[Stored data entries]
---*---

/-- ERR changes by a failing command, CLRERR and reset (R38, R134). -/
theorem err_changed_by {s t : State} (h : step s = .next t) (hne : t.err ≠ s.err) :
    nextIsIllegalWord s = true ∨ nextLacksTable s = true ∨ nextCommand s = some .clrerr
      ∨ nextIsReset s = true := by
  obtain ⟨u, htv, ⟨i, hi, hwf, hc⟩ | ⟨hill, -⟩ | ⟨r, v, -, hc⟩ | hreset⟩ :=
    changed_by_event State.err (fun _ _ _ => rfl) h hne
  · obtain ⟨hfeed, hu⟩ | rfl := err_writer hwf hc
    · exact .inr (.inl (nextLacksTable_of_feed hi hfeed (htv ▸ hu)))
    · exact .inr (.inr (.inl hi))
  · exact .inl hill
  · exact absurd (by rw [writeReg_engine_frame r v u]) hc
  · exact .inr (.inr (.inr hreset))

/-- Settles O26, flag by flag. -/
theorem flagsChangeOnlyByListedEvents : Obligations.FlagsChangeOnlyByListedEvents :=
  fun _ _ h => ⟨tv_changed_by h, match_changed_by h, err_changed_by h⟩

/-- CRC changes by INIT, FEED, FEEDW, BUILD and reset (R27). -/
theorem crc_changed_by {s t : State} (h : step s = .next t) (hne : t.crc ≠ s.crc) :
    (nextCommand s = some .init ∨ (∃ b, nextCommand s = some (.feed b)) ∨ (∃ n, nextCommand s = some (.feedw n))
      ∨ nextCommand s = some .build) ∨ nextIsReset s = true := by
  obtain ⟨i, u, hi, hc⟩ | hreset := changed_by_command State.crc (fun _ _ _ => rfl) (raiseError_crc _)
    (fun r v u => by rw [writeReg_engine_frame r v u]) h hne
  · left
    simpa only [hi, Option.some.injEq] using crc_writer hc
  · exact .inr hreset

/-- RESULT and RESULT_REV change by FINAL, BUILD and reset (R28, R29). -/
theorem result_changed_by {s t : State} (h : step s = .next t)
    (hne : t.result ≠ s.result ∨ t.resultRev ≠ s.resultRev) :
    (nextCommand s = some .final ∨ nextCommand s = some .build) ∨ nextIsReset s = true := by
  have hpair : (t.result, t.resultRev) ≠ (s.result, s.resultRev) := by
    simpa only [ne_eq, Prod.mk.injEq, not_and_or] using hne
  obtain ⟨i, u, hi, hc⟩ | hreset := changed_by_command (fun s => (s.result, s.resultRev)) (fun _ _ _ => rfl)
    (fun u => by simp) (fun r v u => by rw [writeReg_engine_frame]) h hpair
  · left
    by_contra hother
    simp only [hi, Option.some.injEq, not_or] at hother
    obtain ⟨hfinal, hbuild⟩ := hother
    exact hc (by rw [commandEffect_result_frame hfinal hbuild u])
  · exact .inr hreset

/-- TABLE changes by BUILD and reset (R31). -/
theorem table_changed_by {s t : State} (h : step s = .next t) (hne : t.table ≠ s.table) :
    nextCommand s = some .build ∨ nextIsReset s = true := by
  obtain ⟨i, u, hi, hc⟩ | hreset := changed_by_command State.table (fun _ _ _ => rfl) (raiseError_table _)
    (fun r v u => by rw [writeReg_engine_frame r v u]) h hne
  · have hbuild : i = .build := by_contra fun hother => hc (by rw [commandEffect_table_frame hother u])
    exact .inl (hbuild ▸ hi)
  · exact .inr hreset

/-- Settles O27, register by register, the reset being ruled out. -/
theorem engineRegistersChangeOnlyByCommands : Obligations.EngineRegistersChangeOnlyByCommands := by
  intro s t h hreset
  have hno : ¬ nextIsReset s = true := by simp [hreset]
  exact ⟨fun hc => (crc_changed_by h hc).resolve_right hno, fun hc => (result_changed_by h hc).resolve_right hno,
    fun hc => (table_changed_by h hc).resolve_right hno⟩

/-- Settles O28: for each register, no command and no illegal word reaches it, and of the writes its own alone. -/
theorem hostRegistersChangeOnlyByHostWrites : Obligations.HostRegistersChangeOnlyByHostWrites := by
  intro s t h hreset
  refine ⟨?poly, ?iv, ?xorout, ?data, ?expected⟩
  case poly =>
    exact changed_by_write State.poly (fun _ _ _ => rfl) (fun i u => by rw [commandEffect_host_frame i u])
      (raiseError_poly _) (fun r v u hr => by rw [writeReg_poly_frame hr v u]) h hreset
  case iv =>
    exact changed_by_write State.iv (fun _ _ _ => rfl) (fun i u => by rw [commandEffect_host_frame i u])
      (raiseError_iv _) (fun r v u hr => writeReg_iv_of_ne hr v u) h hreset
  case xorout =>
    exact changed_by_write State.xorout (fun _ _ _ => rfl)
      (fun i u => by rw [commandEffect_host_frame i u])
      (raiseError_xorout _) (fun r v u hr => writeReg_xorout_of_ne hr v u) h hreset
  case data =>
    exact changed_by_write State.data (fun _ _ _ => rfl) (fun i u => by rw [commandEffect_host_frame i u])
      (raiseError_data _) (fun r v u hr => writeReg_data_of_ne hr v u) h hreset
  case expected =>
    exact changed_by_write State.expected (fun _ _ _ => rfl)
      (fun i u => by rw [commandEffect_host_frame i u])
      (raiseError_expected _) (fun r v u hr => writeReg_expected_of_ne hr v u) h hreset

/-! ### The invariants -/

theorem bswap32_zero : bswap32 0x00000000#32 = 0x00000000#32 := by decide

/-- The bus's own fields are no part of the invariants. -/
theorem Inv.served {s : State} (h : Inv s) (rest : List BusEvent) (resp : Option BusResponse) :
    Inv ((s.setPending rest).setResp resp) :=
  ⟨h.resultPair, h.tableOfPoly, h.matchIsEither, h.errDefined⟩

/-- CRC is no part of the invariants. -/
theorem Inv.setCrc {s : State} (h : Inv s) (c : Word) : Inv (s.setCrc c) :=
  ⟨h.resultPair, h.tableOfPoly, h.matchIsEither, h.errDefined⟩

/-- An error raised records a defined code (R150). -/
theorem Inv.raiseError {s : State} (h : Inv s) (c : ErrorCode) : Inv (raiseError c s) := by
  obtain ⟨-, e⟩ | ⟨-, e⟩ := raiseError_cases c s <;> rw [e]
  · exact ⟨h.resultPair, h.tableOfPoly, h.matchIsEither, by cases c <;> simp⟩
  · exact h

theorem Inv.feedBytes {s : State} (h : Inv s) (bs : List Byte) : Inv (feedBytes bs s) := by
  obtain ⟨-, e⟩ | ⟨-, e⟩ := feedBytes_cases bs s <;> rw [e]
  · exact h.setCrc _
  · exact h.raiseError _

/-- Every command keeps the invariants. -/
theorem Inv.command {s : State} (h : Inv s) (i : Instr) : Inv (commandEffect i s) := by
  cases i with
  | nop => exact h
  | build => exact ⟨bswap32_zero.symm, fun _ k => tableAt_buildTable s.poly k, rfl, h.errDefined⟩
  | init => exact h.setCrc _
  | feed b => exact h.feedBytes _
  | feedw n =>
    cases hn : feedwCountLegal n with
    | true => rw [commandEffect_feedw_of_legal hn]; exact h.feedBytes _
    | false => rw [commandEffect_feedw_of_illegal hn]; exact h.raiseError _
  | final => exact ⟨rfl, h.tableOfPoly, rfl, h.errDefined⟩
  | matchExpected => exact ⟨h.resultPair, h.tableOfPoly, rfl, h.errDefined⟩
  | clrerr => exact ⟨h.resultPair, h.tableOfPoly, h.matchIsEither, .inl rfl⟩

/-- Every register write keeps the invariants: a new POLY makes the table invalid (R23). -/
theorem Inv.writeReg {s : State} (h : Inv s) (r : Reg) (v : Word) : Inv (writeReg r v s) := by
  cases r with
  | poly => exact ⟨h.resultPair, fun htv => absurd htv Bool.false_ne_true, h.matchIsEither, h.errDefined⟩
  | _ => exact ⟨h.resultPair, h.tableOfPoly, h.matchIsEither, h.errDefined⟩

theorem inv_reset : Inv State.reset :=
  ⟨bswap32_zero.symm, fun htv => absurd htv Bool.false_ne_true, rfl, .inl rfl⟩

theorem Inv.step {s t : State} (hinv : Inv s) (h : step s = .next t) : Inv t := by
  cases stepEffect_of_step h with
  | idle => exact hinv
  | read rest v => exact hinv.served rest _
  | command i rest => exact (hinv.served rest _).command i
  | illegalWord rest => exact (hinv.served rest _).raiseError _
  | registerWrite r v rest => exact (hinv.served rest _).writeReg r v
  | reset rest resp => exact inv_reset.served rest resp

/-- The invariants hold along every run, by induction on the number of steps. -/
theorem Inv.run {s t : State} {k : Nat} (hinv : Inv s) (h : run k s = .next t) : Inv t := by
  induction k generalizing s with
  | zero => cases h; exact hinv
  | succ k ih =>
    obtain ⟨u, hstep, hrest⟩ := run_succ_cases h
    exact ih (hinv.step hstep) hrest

---*---

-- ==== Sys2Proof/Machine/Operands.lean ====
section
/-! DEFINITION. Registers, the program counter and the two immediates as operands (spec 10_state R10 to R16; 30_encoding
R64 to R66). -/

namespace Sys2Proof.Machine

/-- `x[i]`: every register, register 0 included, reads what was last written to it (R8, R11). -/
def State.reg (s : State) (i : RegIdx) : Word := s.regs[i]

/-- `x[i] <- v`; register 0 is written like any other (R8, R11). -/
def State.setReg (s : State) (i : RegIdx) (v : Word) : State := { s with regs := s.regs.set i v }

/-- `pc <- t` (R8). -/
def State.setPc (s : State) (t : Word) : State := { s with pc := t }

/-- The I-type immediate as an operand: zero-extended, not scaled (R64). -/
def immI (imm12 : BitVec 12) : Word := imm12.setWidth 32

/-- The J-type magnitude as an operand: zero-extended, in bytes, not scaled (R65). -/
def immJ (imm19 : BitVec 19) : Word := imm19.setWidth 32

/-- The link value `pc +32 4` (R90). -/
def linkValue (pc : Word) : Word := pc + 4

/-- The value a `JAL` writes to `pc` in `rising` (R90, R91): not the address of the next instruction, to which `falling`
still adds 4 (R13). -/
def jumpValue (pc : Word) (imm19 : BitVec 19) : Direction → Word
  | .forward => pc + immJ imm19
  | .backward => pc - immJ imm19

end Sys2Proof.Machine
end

---*---

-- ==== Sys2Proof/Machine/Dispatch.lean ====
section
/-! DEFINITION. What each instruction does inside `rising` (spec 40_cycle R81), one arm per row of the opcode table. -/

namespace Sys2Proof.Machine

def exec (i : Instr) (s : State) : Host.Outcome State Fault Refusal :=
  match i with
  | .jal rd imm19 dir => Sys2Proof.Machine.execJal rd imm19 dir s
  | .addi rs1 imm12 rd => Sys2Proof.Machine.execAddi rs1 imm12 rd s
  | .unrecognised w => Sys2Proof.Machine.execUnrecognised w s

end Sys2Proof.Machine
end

---*---

= Work required =
I'd like the lines above from the one with "exact .inl (hbuild ▸ hi)" up to and including the one with "are no part of the invariants. -/" copied exactly, with no other lines.

= Solution below =
    exact .inl (hbuild ▸ hi)
  · exact .inr hreset

/-- Settles O27, register by register, the reset being ruled out. -/
theorem engineRegistersChangeOnlyByCommands : Obligations.EngineRegistersChangeOnlyByCommands := by
  intro s t h hreset
  have hno : ¬ nextIsReset s = true := by simp [hreset]
  exact ⟨fun hc => (crc_changed_by h hc).resolve_right hno, fun hc => (result_changed_by h hc).resolve_right hno,
    fun hc => (table_changed_by h hc).resolve_right hno⟩

/-- Settles O28: for each register, no command and no illegal word reaches it, and of the writes its own alone. -/
theorem hostRegistersChangeOnlyByHostWrites : Obligations.HostRegistersChangeOnlyByHostWrites := by
  intro s t h hreset
  refine ⟨?poly, ?iv, ?xorout, ?data, ?expected⟩
  case poly =>
    exact changed_by_write State.poly (fun _ _ _ => rfl) (fun i u => by rw [commandEffect_host_frame i u])
      (raiseError_poly _) (fun r v u hr => by rw [writeReg_poly_frame hr v u]) h hreset
  case iv =>
    exact changed_by_write State.iv (fun _ _ _ => rfl) (fun i u => by rw [commandEffect_host_frame i u])
      (raiseError_iv _) (fun r v u hr => writeReg_iv_of_ne hr v u) h hreset
  case xorout =>
    exact changed_by_write State.xorout (fun _ _ _ => rfl)
      (fun i u => by rw [commandEffect_host_frame i u])
      (raiseError_xorout _) (fun r v u hr => writeReg_xorout_of_ne hr v u) h hreset
  case data =>
    exact changed_by_write State.data (fun _ _ _ => rfl) (fun i u => by rw [commandEffect_host_frame i u])
      (raiseError_data _) (fun r v u hr => writeReg_data_of_ne hr v u) h hreset
  case expected =>
    exact changed_by_write State.expected (fun _ _ _ => rfl)
      (fun i u => by rw [commandEffect_host_frame i u])
      (raiseError_expected _) (fun r v u hr => writeReg_expected_of_ne hr v u) h hreset

/-! ### The invariants -/

theorem bswap32_zero : bswap32 0x00000000#32 = 0x00000000#32 := by decide

/-- The bus's own fields are no part of the invariants. -/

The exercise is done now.